It was during 2020 IPL that surrogate advertising was active on television and digital medium, particularly OTT (over the top), the latter in the absence of clear guidelines. “The IPL broadcaster for TV has confirmed to the ASCI that all advertisements are checked for CBFC clearance so that they are not in violation of the Cable Television Networks (Regulation) Act, 1995 (CTNR). Keeping that in mind, the ASCI processed complaints on advertisements appearing in OTT, digital and print media,” ASCI said. The association suo motu took up 14 complaints and some of the advertisers withdrew the ads.

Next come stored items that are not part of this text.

theorem applyFences_hide (s : State) (h_flt : Part.flt ∈ ps) (h_noc : Part.noc ∈ ps) :
    (applyFences s).hide ps = s.hide ps := by
  unfold applyFences
  simp only [↓hide_foldl, implies_true, ↓hide_ite, ite_self, report_hide, applyFence_hide, h_flt, h_noc]

theorem fenceFailed_hide (s : State) (w : Nat) (h_seats : Part.seats ∈ ps) (h_str : Part.str ∈ ps) (h_ctxs : Part.ctxs ∈ ps) (h_cq : Part.cq ∈ ps) (h_clk : Part.clk ∈ ps) (h_flt : Part.flt ∈ ps) (h_sec : Part.sec ∈ ps) (h_noc : Part.noc ∈ ps) (h_pools : Part.pools ∈ ps) (h_free : Part.free ∈ ps) :
    (fenceFailed s w).hide ps = s.hide ps := by
  unfold fenceFailed
  simp only [↓hide_ite, ite_self, report_hide, fenceOne_hide, recordFence_hide, h_seats, h_str, h_ctxs, h_cq, h_clk, h_flt, h_sec, h_noc, h_pools, h_free]

theorem writeMap_hide (s : State) (h_noc : Part.noc ∈ ps) :
    (writeMap s).hide ps = s.hide ps := by
  unfold writeMap
  simp only [↓hide_foldl, implies_true, ↓hide_ite, ite_self, modMap_hide, h_noc]

theorem applyGrade_hide (s : State) (h_seats : Part.seats ∈ ps) (h_str : Part.str ∈ ps) (h_ctxs : Part.ctxs ∈ ps) (h_cq : Part.cq ∈ ps) (h_clk : Part.clk ∈ ps) (h_flt : Part.flt ∈ ps) (h_glb : Part.glb ∈ ps) (h_sec : Part.sec ∈ ps) (h_noc : Part.noc ∈ ps) (h_pools : Part.pools ∈ ps) (h_free : Part.free ∈ ps) :
    (applyGrade s).hide ps = s.hide ps := by
  unfold applyGrade
  simp only [↓hide_foldl, implies_true, ↓hide_glb, ↓hide_ite, ite_self, disableSeats_hide, applyFences_hide, fenceFailed_hide, writeMap_hide, h_seats, h_str, h_ctxs, h_cq, h_clk, h_flt, h_glb, h_sec, h_noc, h_pools, h_free]

theorem unbind_hide (s : State) (k : Nat) (h_str : Part.str ∈ ps) :
    (unbind s k).hide ps = s.hide ps := by
  unfold unbind
  simp only [↓hide_str, ↓hide_ite, ite_self, h_str]

theorem evictCtx_hide (s : State) (k : Nat) (h_seats : Part.seats ∈ ps) (h_str : Part.str ∈ ps) (h_ctxs : Part.ctxs ∈ ps) (h_flt : Part.flt ∈ ps) :
    (evictCtx s k).hide ps = s.hide ps := by
  unfold evictCtx
  simp only [↓hide_flt, ↓hide_ite, ite_self, modCtx_hide, releaseGen_hide, unbind_hide, h_seats, h_str, h_ctxs, h_flt]

theorem dropLoad_hide (s : State) (h_ctxs : Part.ctxs ∈ ps) :
    (dropLoad s).hide ps = s.hide ps := by
  unfold dropLoad
  simp only [↓hide_ctxs, ↓hide_ite, ite_self, h_ctxs]

theorem loadAnswer_hide (turn : Bool) (s : State) (src c status result : Nat) (h_ctxs : Part.ctxs ∈ ps) (h_cq : Part.cq ∈ ps) :
    (loadAnswer turn s src c status result).hide ps = s.hide ps := by
  unfold loadAnswer
  simp only [↓hide_ite, ite_self, answer_hide, answerLate_hide, dropLoad_hide, h_ctxs, h_cq]

theorem refuseLoadCommand_hide (turn : Bool) (s : State) (src c k status result : Nat) (h_ctxs : Part.ctxs ∈ ps) (h_cq : Part.cq ∈ ps) (h_flt : Part.flt ∈ ps) :
    (refuseLoadCommand turn s src c k status result).hide ps = s.hide ps := by
  unfold refuseLoadCommand
  simp only [↓hide_ite, ite_self, report_hide, loadAnswer_hide, h_ctxs, h_cq, h_flt]

theorem runJob_hide (turn : Bool) (s : State) (src : Nat) (j : LoadJob) (h_ctxs : Part.ctxs ∈ ps) (h_cq : Part.cq ∈ ps) :
    (runJob turn s src j).hide ps = s.hide ps := by
  unfold runJob
  simp only [↓hide_ctxs, ↓hide_ite, ite_self, goBackground_hide, h_ctxs, h_cq]

theorem queueLoad_hide (s : State) (src c : Nat) (repair : Bool) (h_ctxs : Part.ctxs ∈ ps) (h_cq : Part.cq ∈ ps) :
    (queueLoad s src c repair).hide ps = s.hide ps := by
  unfold queueLoad
  simp only [↓hide_ctxs, ↓hide_ite, ite_self, goBackground_hide, h_ctxs, h_cq]

theorem startLoad_hide (turn : Bool) (s : State) (src c k : Nat) (m : Mem) (need : List (Nat × List Nat)) (mask : Nat) (key : BitVec 256) (h_ctxs : Part.ctxs ∈ ps) (h_cq : Part.cq ∈ ps) :
    (startLoad turn s src c k m need mask key).hide ps = s.hide ps := by
  unfold startLoad
  simp only [↓hide_ite, ite_self, modCtx_hide, runJob_hide, h_ctxs, h_cq]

Brand extensions have some leeway
The CTNR rules prohibited the direct or indirect advertising of cigarettes, tobacco products, wine, alcohol, liquor or other intoxicants in 2009. The Information & Broadcasting Ministry, however, allowed advertisements of products even if they shared a brand name with a liquor or tobacco product so long as it wasn’t a manifestation of the prohibited product. Advertisement of brand extensions of liquor and tobacco products is permitted under CTNR, provided the product sold under the brand extension does not make direct or indirect references to the prohibited product, it is distributed in reasonable quantity and is available in a substantial number of outlets, and the proposed expenditure on the advertisement of the brand extension product is not disproportionate to the actual sales turnover of that product.
ASCI guidelines for brand extensions
The Advertising Standards Council has ‘Guidelines for qualification of brand extension product or service’ wherein for an advertisement to qualify as a genuine brand extension advertisement (by implication, not surrogate), the in-store availability of the product sold must be at least 10% of the leading brand in the product category or sales turnover of the product must exceed `5 crores annually or `1 crore in the state where the product is distributed.
Age-old question, whether to allow liquor advertising or not?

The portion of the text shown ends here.